Jump

This one time I allowed myself to be talked into jumping off a cliff.

 I was with family visiting their cabin on a lake and we took a boat to these cliffs people climbed before jumping into the water.

 Upon reflection, it may be that they all jumped to their death but I can’t be sure.  It just maybe felt like that to me.  Me, a (now former) non-jumper.

 But, death or no, there I was, swimming to the shore, climbing up the cliff, urged on by two cousins (spoiler alert, one of them climbed down after I jumped.  It’s not the first time I’ve gone first and my partners in crime have backed down – I’m looking at you Kevin and Alan and the tattoo shop!).

 So there we were, pushed onward with bravado and a sense that this was the time to prove something. 

 

I walked up to the cliff. 

 

And I jumped.

 

I did not like it one bit.  I did not like falling through the air.  I did not like hitting the water with a smack.  I did not like going under the water, so far that I couldn’t tell which way was up.  I did not like how long I was under water and I did not like water going up my nose.  I did not like sputtering when I finally come up through the surface and I did not like the feeling of regret I had when I finally was able to reflect on the experience.  I’m still not glad I did it.

 I wonder what would have happened, what it would have felt like, what my experience would have been, had I been the one who fully chose to jump.  No outside expectation, just choice.  Leading with excitement, not fear.  Would the water have been as cold, as deep?  Would the falling have felt like preparation, like possibility?  Would I have felt that water up my nose? And was not seeing the sun through the murk a price I willingly paid to see what I could do with my, as Mary Oliver says, “one wild and precious life”?

 As I’ve gotten older and taken more of a look around, I’ve seen that there is deep water, surface clear as glass, inviting, terrifying, everywhere.  A new grade, a new school, a new family, a new friend.  An apology, a relationship, a child, a death.  A new job.

 

Jumps, all.

 

There are so many more, and your jumping has not exactly been like mine.  We’ve jumped because of and into different situations.

 But, maybe what ties us together, what helps us understand one another – if we try and care to – is a feeling.

 Sometimes it is the feeling of fear as the fall lasts forever.  That we will never reach the water and we will never survive the cut through the surface.  Of regret, of wishing we had never climbed that damn cliff. 

 But sometimes, every once in a while, it is that feeling of weightlessness after we take the first and great step, the feeling of excitement as we race to the unknown, the feeling of hope – that we will surface, yes.  But also that we will emerge changed.  The feeling of disorientation that always comes when we jump, that lasts as long as it lasts.  The feeling of being buyout as we somehow pop back up to the surface with somthing to tell.

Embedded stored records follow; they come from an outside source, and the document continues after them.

-- ==== Sys2Proof/Machine/Resolve.lean ====
section
/-! DEFINITION. RESOLVE and HOLD (44_dispatch.md), with the learning branch of 43_learning.md R167. -/

namespace Sys2Proof.Machine

/-- 44_dispatch.md R186: a non-empty capture that did not decode is reported, before the step's other event. -/
def undecodableEvents (s : State) : List Event :=
  if 1 ≤ s.pulseN ∧ s.codeValid = false then [.undecodable] else []

/-- A step that ends the cycle, with these events after UNDECODABLE. -/
def endCycle (es : List Event) (s : State) : Result :=
  .next ((s.goto .boundary).drive none (undecodableEvents s ++ es))

/-- The bind of `LearnResolve` (43_learning.md R167): learning succeeds, or a full table faults (42_codetable.md R141). -/
def learnBind (target : ActionName) (c : Code) (s : State) : Result :=
  match tableBind s.cfg.tableCapacity c target s.table with
  | none   => raiseFault .tableFull s
  | some t => endCycle [.learnBound target c] ((s.setTable t).setLearn .idle)

/-- 43_learning.md R167: expiry is tested before the code. -/
def learnResolve (target : ActionName) (deadline : U32) (s : State) : Result :=
  if expired s.inp.nowMs deadline then endCycle [.learnTimeout target] (s.setLearn .idle)
  else if s.codeValid then withValue (readCode s) s fun c => learnBind target c s
  else endCycle [] s

/-- Asserting the line of a recognised name and entering HOLD (44_dispatch.md R181). -/
def dispatchKnown (n : ActionName) (c : Code) (s : State) : Result :=
  .next (((s.assertLine n s.inp.nowMs).goto .hold).drive none (undecodableEvents s ++ [.decodedKnown n c]))

/-- The dispatch branch on a decoded code (44_dispatch.md R181, R182). -/
def dispatchCode (c : Code) (s : State) : Result :=
  match tableLookup c s.table with
  | some n => if isKnown n then dispatchKnown n c s else endCycle [.decodedUnknown c] s
  | none   => endCycle [.decodedUnknown c] s

/-- RESOLVE (44_dispatch.md R180). -/
def execResolve (s : State) : Result :=
  match s.learn with
  | .listening target deadline => learnResolve target deadline s
  | .idle =>
    if s.codeValid then withValue (readCode s) s fun c => dispatchCode c s
    else endCycle [] s

/-- HOLD (44_dispatch.md R183). -/
def execHold (s : State) : Result :=
  withValue s.holdT0Ms s fun t0 =>
    if timedOut s.inp.nowMs t0 assertMs then
      withValue s.holdName s fun n => .next (((s.deassertLine n).goto .boundary).drive none [])
    else .next ((s.goto .hold).drive none [])

end Sys2Proof.Machine
end

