-- ==== Sys2Proof/Tests/Slice0.lean ====
section
/-! SUPPORT. Tests of the model against 95_test_vectors.md, and a witness for the hypotheses of every statement. -/

namespace Sys2Proof.Tests

open Sys2Proof Sys2Proof.Machine

/-! ## Helpers: the test configuration TC of 95_test_vectors.md section 0 -/

/-- Code A of section 2.3. -/
def codeA : Code := ⟨0x61, 0xD6, 0xD8, 0x27⟩
/-- Code K of section 2.3. -/
def codeK : Code := ⟨0x11, 0x22, 0x33, 0x44⟩
/-- Code Q of section 2.3. -/
def codeQ : Code := ⟨0x01, 0x02, 0x03, 0x04⟩
/-- The Code of frame B. -/
def codeB : Code := ⟨0x61, 0xD6, 0x48, 0xB7⟩

/-- TC's parameters. -/
def tc : Params := ⟨100, 20000, [⟨codeA, .up⟩], none⟩

/-- A sample with `rst` released. -/
def see (line : Bool) (us ms : U32) : Sample := ⟨false, line, us, ms, none⟩

/-- TC right after reset, about to see `x`. -/
def start (x : Sample) : State := State.resetWith tc x [] 0

/-- TC right after reset at time 0, the line high. -/
def zero : State := start (see true 0 0)

/-- The same with a command presented at `ms`. -/
def given (w : BitVec 64) (ms : U32) : State := start ⟨false, true, 0, ms, some w⟩

/-- SYNC since `t0`. -/
def syncing (t0 : U32) (x : Sample) : State := { start x with phase := .sync, syncT0Ms := some t0 }

/-- EDGE_WAIT at `level` since `t0`, with `n` entries. -/
def timing (level : Bool) (t0 : U32) (n : Nat) (x : Sample) : State :=
  { start x with phase := .edgeWait, edgeLevel := some level, edgeT0Us := some t0, pulseN := n }

/-- A buffer that begins with these entries. -/
def bufOf (l : List U32) : Vector (Option U32) 100 :=
  ⟨((List.range 100).map fun k => l[k]?).toArray, by simp⟩

/-- DECODE on these entries. -/
def captured (l : List U32) : State :=
  { zero with phase := .decode, pulseN := l.length, buf := bufOf l }

/-- RESOLVE at `ms` on a decoded Code. -/
def decoded (c : Code) (l : Learn) (ms : U32) : State :=
  { start (see true 0 ms) with phase := .resolve, pulseN := 67, codeValid := true, code := some c, learn := l }

/-- RESOLVE at `ms` on a capture of `n` entries that gave no Code. -/
def undecoded (n : Nat) (l : Learn) (ms : U32) : State :=
  { start (see true 0 ms) with phase := .resolve, pulseN := n, learn := l }

/-- HOLD of UP's line since `t0`, at `ms`. -/
def holding (t0 ms : U32) : State :=
  { start (see true 0 ms) with
    phase := .hold, out := ⟨false, true, false, false, false, false⟩, holdName := some .up, holdT0Ms := some t0 }

/-- A state with a sticky fault. -/
def stuck : State := { zero with faulted := some .tableFull }

/-- Two entries and no room for a third (V-T7). -/
def fullTc : Params := ⟨100, 20000, [⟨codeA, .up⟩, ⟨codeK, .down⟩], some 2⟩

/-- A field of the next state, if there is one. -/
def after {α : Type} (r : Result) (f : State → α) : Option α :=
  match r with
  | .next s    => some (f s)
  | .fault _   => none
  | .refused _ => none

/-- Mark and space of eight data bits, first bit first. -/
def pulses (l : List Bool) : List U32 := l.flatMap fun b => [560, if b then 1650 else 550]

/-- The bytes of 0x61D648B7 as sequence bits (95_test_vectors.md section 0). -/
def bits61 : List Bool := [false, true, true, false, false, false, false, true]
def bitsD6 : List Bool := [true, true, false, true, false, true, true, false]
def bits48 : List Bool := [false, true, false, false, true, false, false, false]
def bitsB7 : List Bool := [true, false, true, true, false, true, true, true]

/-- Buffer B of section 0. -/
def frameB : List U32 := [9000, 4500] ++ pulses bits61 ++ pulses bitsD6 ++ pulses bits48 ++ pulses bitsB7 ++ [560]

/-! ## WellFormed: each check of R255 refuses a configuration that violates it alone -/

theorem test_wellFormed_tc : tc.wellFormed = true ∧ fullTc.wellFormed = true := by decide

theorem test_wellFormed_refuses_repeated_key :
    ({ tc with seedTable := [⟨codeA, .up⟩, ⟨codeA, .down⟩] } : Params).wellFormed = false := by decide

theorem test_wellFormed_refuses_unknown_name :
    ({ tc with seedTable := [⟨codeA, .unknown⟩] } : Params).wellFormed = false := by decide

theorem test_wellFormed_refuses_over_capacity : ({ tc with tableCapacity := some 0 } : Params).wellFormed = false := by
  decide

/-! ## Encodings (R71, R75 to R79, R85 to R89; section 2.7) -/

/-- R76: OP 1 in [3:0], NAME 2 in [15:8], ARG 10000 = 0x2710 in [63:32]. -/
theorem test_decode_arm : decode (.command 0x0000271000000201) = .instr (.arm 2 10000) ∧
    decode (.command 0x000000FA00000501) = .instr (.arm 5 250) := by decide

theorem test_decode_snapshot : decode (.command 0x0000000000000002) = .instr .snapshot := by decide

theorem test_decode_phases :
    [0#3, 1#3, 2#3, 3#3, 4#3, 5#3, 6#3].map (fun v => decode (.phase v)) =
      [.instr .boundary, .instr .sync, .instr .edgeRec, .instr .edgeWait, .instr .decode, .instr .resolve,
        .instr .hold] ∧ decode (.phase 7#3) = .rejected .phaseNeverHeld := by decide

/-- V-B2 to V-B9. -/
theorem test_decode_illegal :
    [0x0, 0x3, 0xF, 0x0000271000000211, 0x0000271000010201, 0x12, 0x102, 0x0000000100000002].map decodeCommand =
      [.rejected .reservedOp, .rejected .reservedOp, .rejected .reservedOp, .rejected .armReservedField,
        .rejected .armReservedField, .rejected .snapshotReservedField, .rejected .snapshotReservedField,
        .rejected .snapshotReservedField] := by decide

/-- V-E3 to V-E7. -/
theorem test_records :
    eventWord (.decodedKnown .up codeK) = 0x020211223344 ∧ eventWord (.learnTimeout .menu) = 0x060600000000 ∧
    eventWord .undecodable = 0x010000000000 ∧ eventWord (.decodedUnknown codeB) = 0x030061D648B7 ∧
    entryWord ⟨codeK, .up⟩ = 0x1122334402 := by decide

theorem test_table_words : decodeTableWord 64 0x0000271000000201 = some (.arm 2 10000) ∧
    decodeTableWord 64 2 = some .snapshot ∧ decodeTableWord 8 6 = some .hold ∧ decodeTableWord 8 7 = none := by decide

/-! ## ARM (section 2.4) -/

/-- V-L1. -/
theorem test_arm_starts : after (exec .boundary (given 0x0000271000000201 5000))
    (fun t => (t.resp, t.events, t.learn)) =
      some (some ⟨.ok, .empty⟩, [.learnArmed .up], .listening .up 15000) := by decide

/-- V-L10, V-L8, V-L9 and V-L7: the precedence of the errors while Listening. -/
theorem test_arm_errors :
    [0x8000000000010001, 0x8000000000000001, 0x8000000000000201, 0x000003E800000301].map (fun w =>
      after (exec .boundary { given w 6000 with learn := .listening .up 15000 }) (fun t => (t.resp, t.learn))) =
      [Status.illegalCommand, .invalidTarget, .invalidTimeout, .busy].map (fun st =>
        some (some ⟨st, .empty⟩, Learn.listening .up 15000)) := by decide

/-! ## SNAPSHOT and BOUNDARY (sections 2.3 and 2.6) -/

/-- V-T9. -/
theorem test_snapshot : after (exec .snapshot { given 2 0 with table := [⟨codeA, .up⟩, ⟨codeK, .up⟩] }) State.resp =
    some (some ⟨.ok, .snapshot 2 [0x61D6D82702, 0x1122334402]⟩) := by decide

/-- V-B10, through step: SNAPSHOT presented at BOUNDARY. -/
theorem test_step_snapshot : after (step (given 2 7)) (fun t => (t.resp, t.syncT0Ms, t.phase, t.learn)) =
    some (some ⟨.ok, .snapshot 1 [0x61D6D82702]⟩, some 7, .sync, .idle) := by decide

/-- V-B1. -/
theorem test_boundary : after (exec .boundary { decoded codeK .idle 9 with phase := .boundary })
    (fun t => (t.resp, t.events, t.pulseN, t.codeValid)) = some (none, [], 0, false) := by decide

/-- V-B9. -/
theorem test_boundary_illegal : after (step (given 0x0000000100000002 3)) (fun t => (t.resp, t.events, t.phase)) =
    some (some ⟨.illegalCommand, .empty⟩, [], .sync) := by decide

/-! ## Capture (section 2.2) -/

/-- V-C1, V-C2, V-C3. -/
theorem test_sync : [see true 0 1099, see false 0 1099, see false 0 1100].map (fun x =>
    after (exec .sync (syncing 1000 x)) State.phase) = [some .sync, some .edgeRec, some .decode] := by decide

/-- V-C4, V-C5: across the wrap. -/
theorem test_sync_wraps : [see true 0 0x53, see true 0 0x54].map (fun x =>
    after (exec .sync (syncing 0xFFFFFFF0 x)) State.phase) = [some .sync, some .decode] := by decide
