-- ==== Sys2Proof/Laws/Draw.lean ====
section
/-!
SUPPORT. What the loops of DXYN do: cell after cell is composed onto the grid (spec/44_display.md R214, R217, R218).
-/

namespace Sys2Proof.Machine

/-! ## Targets -/

/-- A target pixel is the coordinate modulo the grid, under every policy. -/
theorem target_some {c : Config} {px py : Nat} {qx : Fin 64} {qy : Fin 32} (h : target c px py = .ok (some (qx, qy))) :
    qx.val = px % 64 ∧ qy.val = py % 32 := by
  unfold target at h
  split at h
  · next hg =>
    simp only [Except.ok.injEq, Option.some.injEq, Prod.mk.injEq] at h
    obtain ⟨rfl, rfl⟩ := h
    exact ⟨(Nat.mod_eq_of_lt hg.1).symm, (Nat.mod_eq_of_lt hg.2).symm⟩
  · split at h
    · cases h
    · cases h
    · simp only [Except.ok.injEq, Option.some.injEq, Prod.mk.injEq] at h
      obtain ⟨rfl, rfl⟩ := h
      exact ⟨rfl, rfl⟩

/-- Two cells of one sprite never have the same target. -/
theorem target_inj {c : Config} {cx cy j k i m : Nat} {p : Fin 64 × Fin 32} (hj : j < 8) (hi : i < 8) (hk : k < 16) (hm : m < 16)
    (h : target c (cx + j) (cy + k) = .ok (some p)) (g : target c (cx + i) (cy + m) = .ok (some p)) : k = m ∧ j = i := by
  obtain ⟨qx, qy⟩ := p
  have h1 := target_some h
  have h2 := target_some g
  omega

/-! ## One cell -/

/-- Composing one bit onto one pixel, as the two things it writes. -/
theorem xorPixel_eq (px : Fin 64) (py : Fin 32) (bit : Bool) (s : State) :
    xorPixel px py bit s = (if collides s.cfg (s.getPixel px py) bit = true then s.setV VF 1 else s).putPixel px py
      (s.getPixel px py ^^ bit) := by
  simp only [xorPixel, writePixel, markCollision, setPixel_eq, clearPixel_eq]
  generalize (s.getPixel px py ^^ bit) = v
  cases v <;> rfl

/-- The part of a state that no cell changes. -/
def DrawBase (s t : State) : Prop := t = { s with v := t.v, fb := t.fb }

/-- The cells have been composed, VF and pixels aside nothing has changed, and VF is 0 or 1. -/
def Composing (cx cy : Nat) (cells : Nat → Nat → Prop) (s t : State) : Prop :=
  DrawBase s t ∧ RegsKept [VF] s t ∧ SpriteComposed cx cy cells s t

theorem composing_none (cx cy : Nat) (s : State) : Composing cx cy (fun _ _ => False) s (s.setV VF 0) := by
  refine ⟨rfl, fun r hr => ?_, ?_⟩
  · rw [setV_getV, if_neg (by simpa using hr)]
  · simp [SpriteComposed]

theorem composing_congr {cx cy : Nat} {cells cells' : Nat → Nat → Prop} {s t : State}
    (h : ∀ k j, cells k j ↔ cells' k j) (hc : Composing cx cy cells s t) : Composing cx cy cells' s t := by
  have : cells = cells' := by funext k j; exact propext (h k j)
  exact this ▸ hc

/-- Reading the row's byte during a draw gives what it gave before the draw. -/
theorem memRead_drawBase {s t : State} (h : DrawBase s t) (k : Nat) : memRead (effAddr t k) t = memRead (effAddr s k) s := by
  rw [h]; rfl

/-- A cell with no pixel changes nothing. -/
theorem composing_skip {cx cy : Nat} {cells : Nat → Nat → Prop} {s t : State} (hc : Composing cx cy cells s t) {k j : Nat}
    (h : target s.cfg (cx + j) (cy + k) = .ok none) :
    Composing cx cy (fun i c => cells i c ∨ (i = k ∧ c = j)) s t := by
  obtain ⟨hb, hr, h1, h2, h3, h4⟩ := hc
  have no : ∀ {px py bit}, ¬SpriteCell s cx cy k j px py bit := fun hs => by rw [SpriteCell, h] at hs; simp at hs
  refine ⟨hb, hr, fun i c px py bit hi hs => ?_, fun px py hp => ?_, fun ⟨i, c, px, py, bit, hi, hs, hx⟩ => ?_, fun hx => ?_⟩
  · rcases hi with hi | ⟨rfl, rfl⟩
    · exact h1 i c px py bit hi hs
    · exact (no hs).elim
  · exact h2 px py fun i c hi => hp i c (.inl hi)
  · rcases hi with hi | ⟨rfl, rfl⟩
    · exact h3 ⟨i, c, px, py, bit, hi, hs, hx⟩
    · exact (no hs).elim
  · exact h4 fun i c px py bit hi hs => hx i c px py bit (.inl hi) hs

/-- A cell not yet composed is composed by `xorPixel`. -/
theorem composing_cell {cx cy : Nat} {cells : Nat → Nat → Prop} {s t : State} (hc : Composing cx cy cells s t)
    (hlt : ∀ i c, cells i c → i < 16 ∧ c < 8) {k j : Nat} (hk : k < 16) (hj : j < 8) (hnew : ¬cells k j) {b : Byte}
    (hread : memRead (effAddr s k) s = .ok b) {px : Fin 64} {py : Fin 32}
    (h : target s.cfg (cx + j) (cy + k) = .ok (some (px, py))) :
    Composing cx cy (fun i c => cells i c ∨ (i = k ∧ c = j)) s (xorPixel px py (spriteBit b j) t) := by
  obtain ⟨hb, hr, h1, h2, h3, h4⟩ := hc
  have hcfg : t.cfg = s.cfg := by rw [hb]
  have hold : t.getPixel px py = s.getPixel px py :=
    h2 px py fun i c hi e => hnew (by
      obtain ⟨hi16, hc8⟩ := hlt i c hi
      obtain ⟨rfl, rfl⟩ := target_inj hc8 hj hi16 hk e h
      exact hi)
  have hbit : ∀ {qx qy bit}, SpriteCell s cx cy k j qx qy bit → qx = px ∧ qy = py ∧ bit = spriteBit b j := by
    rintro qx qy bit ⟨ht, b', hb', rfl⟩
    rw [h] at ht; rw [hread] at hb'
    cases ht; cases hb'; exact ⟨rfl, rfl, rfl⟩
  have hself : SpriteCell s cx cy k j px py (spriteBit b j) := ⟨h, b, hread, rfl⟩
  rw [xorPixel_eq, hold, hcfg]
  refine ⟨?_, fun r hr' => ?_, fun i c qx qy bit hi hs => ?_, fun qx qy hp => ?_, fun hx => ?_, fun hx => ?_⟩
  · split <;> (rw [hb]; rfl)
  · have : r ≠ VF := by simpa using hr'
    split <;> simp [this, hr r hr']
  · rcases hi with hi | ⟨rfl, rfl⟩
    · have hne : ¬(qx = px ∧ qy = py) := by
        rintro ⟨rfl, rfl⟩
        obtain ⟨hi16, hc8⟩ := hlt i c hi
        obtain ⟨rfl, rfl⟩ := target_inj hc8 hj hi16 hk hs.1 h
        exact hnew hi
      rw [putPixel_getPixel, if_neg hne]
      have := h1 i c qx qy bit hi hs
      split <;> simpa using this
    · obtain ⟨rfl, rfl, rfl⟩ := hbit hs
      simp
  · have hne : ¬(qx = px ∧ qy = py) := by
      rintro ⟨rfl, rfl⟩; exact hp k j (.inr ⟨rfl, rfl⟩) h
    rw [putPixel_getPixel, if_neg hne]
    have := h2 qx qy fun i c hi => hp i c (.inl hi)
    split <;> simpa using this
  · split
    · simp
    · next hno =>
      obtain ⟨i, c, qx, qy, bit, hi, hs, hx⟩ := hx
      rcases hi with hi | ⟨rfl, rfl⟩
      · simpa using h3 ⟨i, c, qx, qy, bit, hi, hs, hx⟩
      · obtain ⟨rfl, rfl, rfl⟩ := hbit hs
        exact (hno hx).elim
  · rw [if_neg (by simpa using hx k j px py _ (.inr ⟨rfl, rfl⟩) hself)]
    simpa using h4 fun i c qx qy bit hi hs => hx i c qx qy bit (.inl hi) hs

/-! ## The columns of a row -/

/-- The columns below `m` of row `k`, all with a target, are composed. -/
theorem columns_done {cx cy k n : Nat} {s u : State} {b : Byte} (hk : k < n) (hn : n ≤ 16)
    (hu : Composing cx cy (fun i c => i < k ∧ c < 8) s u) (hread : memRead (effAddr s k) s = .ok b) :
    ∀ m, m ≤ 8 → (∀ j < m, ∃ p, target s.cfg (cx + j) (cy + k) = .ok p) →
      ∃ t, Body.forEach (drawColumn cx (cy + k) b) (List.range m) u = .done t ∧
        Composing cx cy (fun i c => (i < k ∧ c < 8) ∨ (i = k ∧ c < m)) s t := by
  intro m
  induction m with
  | zero => exact fun _ _ => ⟨u, rfl, composing_congr (by simp) hu⟩
  | succ m ih =>
    intro hm h
    obtain ⟨t, ht, hc⟩ := ih (by omega) fun j hj => h j (by omega)
    obtain ⟨p, hp⟩ := h m (by omega)
    have hcfg : t.cfg = s.cfg := by rw [hc.1]
    have goal : ∀ w, drawColumn cx (cy + k) b m t = .done w →
        Composing cx cy (fun i c => ((i < k ∧ c < 8) ∨ (i = k ∧ c < m)) ∨ (i = k ∧ c = m)) s w →
        ∃ w, Body.forEach (drawColumn cx (cy + k) b) (List.range (m + 1)) u = .done w ∧
          Composing cx cy (fun i c => (i < k ∧ c < 8) ∨ (i = k ∧ c < m + 1)) s w := fun w hw hcw =>
      ⟨w, by rw [List.range_succ, forEach_append, ht]; simp [hw], composing_congr (fun i c => by omega) hcw⟩
    cases p with
    | none => exact goal t (by simp [drawColumn, hcfg, hp]) (composing_skip hc hp)
    | some q =>
      obtain ⟨px, py⟩ := q
      exact goal _ (by simp [drawColumn, hcfg, hp])
        (composing_cell hc (fun i c hi => by omega) (by omega) (by omega) (by omega) hread hp)

/-- A row whose column `j` has no target raises there, with the columns before it composed. -/
theorem columns_raised {cx cy k n j : Nat} {s u : State} {b : Byte} {f : Fault} (hk : k < n) (hn : n ≤ 16)
    (hu : Composing cx cy (fun i c => i < k ∧ c < 8) s u) (hread : memRead (effAddr s k) s = .ok b) (hj : j < 8)
    (h : ∀ i < j, ∃ p, target s.cfg (cx + i) (cy + k) = .ok p) (hf : target s.cfg (cx + j) (cy + k) = .error f) :
    ∃ t, Body.forEach (drawColumn cx (cy + k) b) (List.range 8) u = .raised f t ∧
      Composing cx cy (fun i c => (i < k ∧ c < 8) ∨ (i = k ∧ c < j)) s t := by
  obtain ⟨t, ht, hc⟩ := columns_done hk hn hu hread j (by omega) h
  refine ⟨t, ?_, hc⟩
  have hcfg : t.cfg = s.cfg := by rw [hc.1]
  have hw : drawColumn cx (cy + k) b j t = .raised f t := by simp [drawColumn, hcfg, hf]
  obtain ⟨m, hm⟩ := Nat.exists_eq_add_of_lt hj
  rw [show 8 = j + (1 + m) by omega, List.range_add, forEach_append, ht]
  simp [List.range_succ_eq_map, Nat.add_comm 1 m, hw]

/-! ## The rows -/

/-- The rows below `n`, all drawable, are composed. -/
theorem rows_done {cx cy : Nat} {s : State} : ∀ n, n ≤ 16 → (∀ k < n, RowDrawable s cx cy k) →
    ∃ t, Body.forEach (drawRow cx cy) (List.range n) (s.setV VF 0) = .done t ∧
      Composing cx cy (fun i c => i < n ∧ c < 8) s t := by
  intro n
  induction n with
  | zero => exact fun _ _ => ⟨_, rfl, composing_congr (by simp) (composing_none cx cy s)⟩
  | succ n ih =>
    intro hn h
    obtain ⟨t, ht, hc⟩ := ih (by omega) fun k hk => h k (by omega)
    obtain ⟨⟨b, hb⟩, hcols⟩ := h n (by omega)
    obtain ⟨w, hw, hcw⟩ := columns_done (Nat.lt_succ_self n) hn hc hb 8 (by omega) hcols
    refine ⟨w, ?_, composing_congr (fun i c => by omega) hcw⟩
    rw [List.range_succ, forEach_append, ht]
    simp [drawRow, memRead_drawBase hc.1, hb, hw]

/-- A draw whose row `k` raises, in a state reached with the rows before it composed, raises there. -/
theorem rows_raised {cx cy n k : Nat} {s : State} {f : Fault} {cells : Nat → Nat → Prop} (hn : n ≤ 16) (hk : k < n)
    (h : ∀ i < k, RowDrawable s cx cy i)
    (hr : ∀ u, Composing cx cy (fun i c => i < k ∧ c < 8) s u →
      ∃ t, drawRow cx cy k u = .raised f t ∧ Composing cx cy cells s t) :
    ∃ t, Body.forEach (drawRow cx cy) (List.range n) (s.setV VF 0) = .raised f t ∧ Composing cx cy cells s t := by
  obtain ⟨u, hu, hc⟩ := rows_done k (by omega) h
  obtain ⟨t, ht, hct⟩ := hr u hc
  refine ⟨t, ?_, hct⟩
  obtain ⟨m, hm⟩ := Nat.exists_eq_add_of_lt hk
  rw [show n = k + (1 + m) by omega, List.range_add, forEach_append, hu]
  simp [List.range_succ_eq_map, Nat.add_comm 1 m, ht]

/-- What composing leaves alone. -/
theorem composing_frame {cx cy : Nat} {cells : Nat → Nat → Prop} {s t : State} (h : Composing cx cy cells s t) :
    DrawFrame s t ∧ t.fault = s.fault ∧ t.redraw = s.redraw := by
  obtain ⟨hb, hr, -⟩ := h
  refine ⟨⟨hr, ?_⟩, ?_, ?_⟩
  · rw [hb]; simp [BytesKept, StackKept, TimersKept, KeysKept, EnvKept, State.readByte, State.getSlot, State.getKey]
  · rw [hb]
  · rw [hb]

end Sys2Proof.Machine
end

 Maybe what ties us together, what helps us understand each other, is the shared experience.  The story to be told.  The tears to weep and the laughter to share.  Maybe it is what we have in common in the jumping that can actually save us.

Maybe it is that we jumped at all. 

The world is in such despair.  We are broken and hopeless.  We cannot see how we are going to survive. 

I suppose, when we find ourselves in this place, the only thing to do is choose to jump.

I’ll wait behind you on the cliff and, I promise, I’ll go next.